Según testimonios y documentos que obran en poder de esta redacción, existen denuncias formales por delitos graves como despojo de propiedades, amenazas, e incluso —se rumora con fuerza— una carpeta por homicidio. De ser esto cierto, no estamos frente a una simple omisión institucional, sino ante una red de protección e intereses que impide que se ejerza la ley como debe ser: de forma imparcial, pronta y expedita.
Lo más grave no es solo el silencio de las autoridades, sino el patrón que parece repetirse cada vez que alguien intenta señalar a la familia Posada Coheto. ¿Por qué los procesos no avanzan? ¿Quién frena las investigaciones? ¿Acaso se teme a las represalias de quienes hoy parecen intocables?
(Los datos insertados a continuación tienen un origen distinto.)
-- ==== Sys2Proof/Machine/Objects.lean ====
section
/-! DEFINITION. Records of jobs, phases, graphs and launches (R339 to R343), the start of launches and nodes (R352, R402), completion up the levels (R55, R56, R69) and cancels down them (R58, R59). -/

namespace Sys2Proof.Machine

/-! Records. -/

/-- A field of a record: `n` bytes at an offset. -/
def field (r : List Byte) (off n : Nat) : Nat := natOf ((r.drop off).take n)
/-- A record of 64 bytes as the command engine reads it, none where it cannot be read or is misaligned. -/
def readRecord (d : Device) (job : Nat) (va : DWord) (n : Nat) : Option (List Byte) := if va.toNat % 64 = 0 then jobRead d job 0 va n else none
/-- Class of an entry of the resilience map (R427): 0 NONE, 1 MIRROR, 2 SNAPSHOT, 3 HOLD. -/
def ResEntry.cls (e : ResEntry) : Nat := (e.ctl.extractLsb' 0 2).toNat
/-- A fill visits the pages of an entry (R431, R432): every one but a HOLD copy of another member (log 110). -/
def ResEntry.filled (e : ResEntry) : Bool := e.cls != 3
/-- No phase of a job whose versioned pages are being filled runs before READY (R431). -/
def phaseHeld (P : Platform) (job : Nat) : Bool := P.fillJob.isSome && P.resmap.any fun e => e.2.job == job && e.2.filled
/-- Checks of a job record; the root is a table of 8 KiB and the handler a clause (R101, R339, R343, R369). -/
def jobRecordOk (r : List Byte) : Bool :=
  decide (r.length = 64) && field r 52 12 == 0 && field r 7 1 == 0 && decide (field r 0 1 < 64) && decide (field r 1 1 < 8) && decide (field r 2 1 < 16) &&
  decide (10 ≤ field r 3 1) && decide (field r 3 1 ≤ 26) && decide (16 ≤ field r 4 1) && decide (field r 4 1 ≤ 36) && decide (20 ≤ field r 5 1) && decide (field r 5 1 ≤ 30) && decide (field r 6 1 ≤ 16) &&
  field r 8 8 % 32 == 0 && field r 16 8 % 8192 == 0 && field r 24 8 % 16 == 0 && field r 32 8 % 16 == 0 && field r 40 8 % 64 == 0
/-- Checks of a phase record's header (R340, R343). -/
def phaseHeaderOk (r : List Byte) : Bool :=
  field r 7 1 == 0 && decide (field r 6 1 < 2) && decide (1 ≤ field r 4 2) && decide (field r 4 2 ≤ 256) && field r 8 8 % 16 == 0
/-- Checks of a launch record (R342, R343). -/
def launchOk (r : List Byte) : Bool :=
  decide (r.length = 64) && field r 56 8 % 64 == 0 && field r 52 4 == 0 && decide (1 ≤ field r 48 4) && decide (field r 48 4 ≤ 2 ^ 24) && field r 40 8 % 16 == 0 &&
  field r 24 4 % 512 == 0 && decide (field r 24 4 ≤ 2 ^ 21) && field r 23 1 == 0 && decide (16 ≤ field r 22 1) && decide (field r 22 1 ≤ 26) && decide (1 ≤ field r 21 1) && decide (field r 21 1 ≤ 32) &&
  decide (1 ≤ field r 20 1) && decide (field r 20 1 ≤ 64) && decide (1 ≤ field r 16 4) && decide (field r 16 4 ≤ 2 ^ 20) && field r 0 8 % 16 == 0
/-- A node of a graph record (R341). -/
def readNode (r : List Byte) : Node :=
  { kind := field r 0 1, npred := field r 2 2, succ := [field r 4 2, field r 6 2, field r 8 2, field r 10 2], limit := field r 12 4, target := BitVec.ofNat 64 (field r 16 8) }
/-- Checks of one node by itself (R341, R343). -/
def nodeOk (count : Nat) (kinds : List Nat) (r : List Byte) : Bool :=
  let n := readNode r
  field r 24 8 == 0 && field r 1 1 == 0 && decide (n.kind ≤ 2) && (n.kind == 2 || n.limit == 0) && (if n.kind = 0 then n.target.toNat % 64 == 0 else n.target.toNat % 8 == 0) &&
  n.succ.all (fun e => e == 0xFFFF || (decide (e / 4096 % 8 = 0) && decide (e % 4096 < count) && (decide (e < 2 ^ 15) || kinds.getD (e % 4096) 0 == 2))) &&
  (n.kind == 0 || (n.succ.getD 2 0 == 0xFFFF && n.succ.getD 3 0 == 0xFFFF))
/-- Forward edges into a node. -/
def forwardInto (nodes : List Node) (i : Nat) : Nat := ((nodes.flatMap (·.succ)).filter fun e => e != 0xFFFF && decide (e < 2 ^ 15) && e % 4096 == i).length
/-- Reads and checks a graph record: its done address and nodes, or none where a check fails (R341, R343). -/
def readGraph (d : Device) (job : Nat) (va : DWord) : Option (DWord × List Node) :=
  match readRecord d job va 64 with
  | none => none
  | some h =>
    let n := field h 0 2
    if n = 0 || decide (4096 < n) || field h 16 48 != 0 || field h 2 6 != 0 || field h 8 8 % 16 != 0 then none
    else
      let raw := (List.range n).map fun i => jobRead d job 0 (va + BitVec.ofNat 64 (64 + 32 * i)) 32
      if raw.any (·.isNone) then none
      else
        let bytes := raw.map (·.getD [])
        let nodes := bytes.map readNode
        let kinds := nodes.map (·.kind)
        if bytes.all (nodeOk n kinds) && (List.range n).all (fun i => (nodes.getD i default).npred == forwardInto nodes i) && nodes.any (fun x => x.npred == 0) then some (BitVec.ofNat 64 (field h 8 8), nodes)
        else none

/-- A collective binding (R400). -/
structure Binding where
  mask : Nat
  abase : DWord
  rbase : DWord
  kbase : DWord
  vbase : DWord
  cbase : Nat
  nchunk : Nat
  timer : Nat
  q : Nat
  floor : Nat
  auto : Bool
  fold : Bool
  deriving Repr, Inhabited
/-- The members, ascending (R401). -/
def Binding.members (b : Binding) : List Nat := (List.range 512).filter fun p => b.mask.testBit p
/-- Reads and checks a binding (R400, R401). -/
def readBinding (P : Platform) (d : Device) (job : Nat) (va : DWord) : Option Binding :=
  if va.toNat % 64 ≠ 0 then none
  else match jobRead d job 0 va 64, jobRead d job 0 (va + 64) 64 with
    | some lo, some hi =>
      let a (off : Nat) : DWord := BitVec.ofNat 64 (field lo off 8)
      let b : Binding := { mask := field hi 0 64, abase := a 56, rbase := a 48, kbase := a 40, vbase := a 32, cbase := field lo 28 4, nchunk := field lo 24 4, timer := field lo 20 4, q := field lo 18 2, floor := field lo 16 2, auto := (field lo 0 1).testBit 0, fold := (field lo 0 1).testBit 1 }
      let al (x : DWord) : Bool := x.toNat % 4096 == 0
      let n := b.members.length
      if field lo 1 15 == 0 && decide (field lo 0 1 < 4) && decide (1 ≤ b.nchunk) && decide (b.nchunk ≤ 2 ^ 24) && decide (1 ≤ b.timer) && decide (b.timer ≤ 1000000) && decide (1 ≤ b.q) && decide (b.q ≤ 512) && decide (b.floor ≤ b.q) &&
        al b.abase && al b.rbase && al b.kbase && al b.vbase && b.rbase != 0 && b.kbase != 0 && decide (b.q ≤ n) && b.members.contains P.own && b.members.all (fun p => P.valid p && !P.foreign p) then some b else none
    | _, _ => none
/-- The member that owns a chunk (R401). -/
def Binding.owner (b : Binding) (chunk : Nat) : Nat := b.members.getD (chunk % b.members.length) 0

/-! Lookups. -/

/-- The job of a number. -/
def Device.job (d : Device) (j : Nat) : Option Job := Tbl.find d.jobs j
/-- The launch a team belongs to. -/
def launchOf (d : Device) (t : Team) : Option Launch := t.launch.bind (Tbl.find d.launches)
/-- The lower-numbered host port (R444, R450). -/
def lowPort (P : Platform) : Nat := min (P.hostPorts.toNat % 8) (P.hostPorts.toNat / 8 % 8)

/-! Completion records. -/

/-- A completion record (R56). -/
def completionRecord (count status flags : Nat) : List Byte := bytesOf 8 count ++ bytesOf 4 status ++ bytesOf 4 flags
/-- A completion record, a write of the command engine, from D0 (log 107): a release of what the object's teams released, dropped when it fails (R56, R217, R218). -/
def commandWrite (P : Platform) (d : Device) (job : Nat) (va : DWord) (bytes : List Byte) : Device :=
  let d := d.fromCommand 0
  match jobWrite P d job 0 va bytes with
  | some e =>
    let e := match engineXlat d job .store 0 va with | .ok _ pa => tagClock e e.sched.clock pa | _ => e
    noticeAll e (sigOfAll (blocksOf va bytes.length))
  | none => d
/-- The completion message of a phase or a job (R444). -/
def completionMessage (P : Platform) (d : Device) (job level : Nat) (done : DWord) (rec : List Byte) : Device :=
  { d with hostOut := d.hostOut ++ [{ port := lowPort P, kind := 4, status := 0, tag := 0, payload := bytesOf 4 job ++ bytesOf 4 level ++ bytesOf 8 done.toNat ++ rec }] }
/-- The status of an object that completes (R56, R376). -/
def endStatus (cancelling escalated failed : Bool) : Nat := if cancelling then (if escalated then 2 else 1) else if failed then 2 else 0

/-- A job whose cancel is at its end completes (R56, R59). -/
def checkJob (P : Platform) (d : Device) (j : Nat) : Device :=
  match d.job j with
  | none => d
  | some x =>
    if x.state == .cancelling && (Tbl.vals d.phases).all (fun p => p.job != j || p.state == .complete) && !(Tbl.vals d.teams).any (fun t => t.job == j) then
      let rec_ := completionRecord x.count (endStatus true x.escalated false) x.flags
      completionMessage P (commandWrite P (d.modJob j fun x => { x with state := .complete }) j x.done rec_) j 3 x.done rec_
    else d
/-- A phase that has no running child and none left to start completes (R56, R340). -/
def checkPhase (P : Platform) (d : Device) (p : Nat) : Device :=
  match Tbl.find d.phases p with
  | none => d
  | some x =>
    if x.state != .complete && (x.started || x.state == .cancelling) && x.left == 0 && x.toSubmit.isEmpty then
      let st := endStatus (x.state == .cancelling) x.escalated x.failed
      let rec_ := completionRecord x.count st x.flags
      let d := { d with phases := Tbl.set d.phases p { x with state := .complete } }
      let d := completionMessage P (commandWrite P d x.job x.done rec_) x.job 2 x.done rec_
      let d := if st = 0 then d.modJob x.job fun j => { j with count := j.count + 1 } else d
      checkJob P d x.job
    else d
/-- A graph with no running launch and no start pending completes (R352, R340). -/
def checkGraph (P : Platform) (d : Device) (g : Nat) : Device :=
  match Tbl.find d.graphs g with
  | none => d
  | some x =>
    if x.state != .complete && x.running == 0 && x.starts.isEmpty && x.conds.isEmpty then
      let st := endStatus (x.state == .cancelling) x.escalated x.failed
      let d := commandWrite P { d with graphs := Tbl.set d.graphs g { x with state := .complete } } x.job x.done (completionRecord x.count st x.flags)
      let d := { d with phases := Tbl.modify (fun (p : Phase) => { p with left := p.left - 1, count := if st = 0 then p.count + 1 else p.count, failed := p.failed || st != 0, skipped := p.skipped || (st != 0 && !p.toSubmit.isEmpty), toSubmit := if st = 0 then p.toSubmit else [] }) d.phases x.phase }
      checkPhase P d x.phase
    else d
La Fiscalía tiene una deuda con las víctimas y con la ciudadanía. No se puede hablar de Estado de derecho mientras carpetas de investigación se apilan sin que nadie las toque. La impunidad no puede ser la norma.
¿Este manto de silencio tendrá otro fin? La sociedad exige respuestas, pero sobre todo, acciones. La ley debe aplicarse a todos por igual. Es momento de que las autoridades dejen de simular justicia y empiecen a impartirla.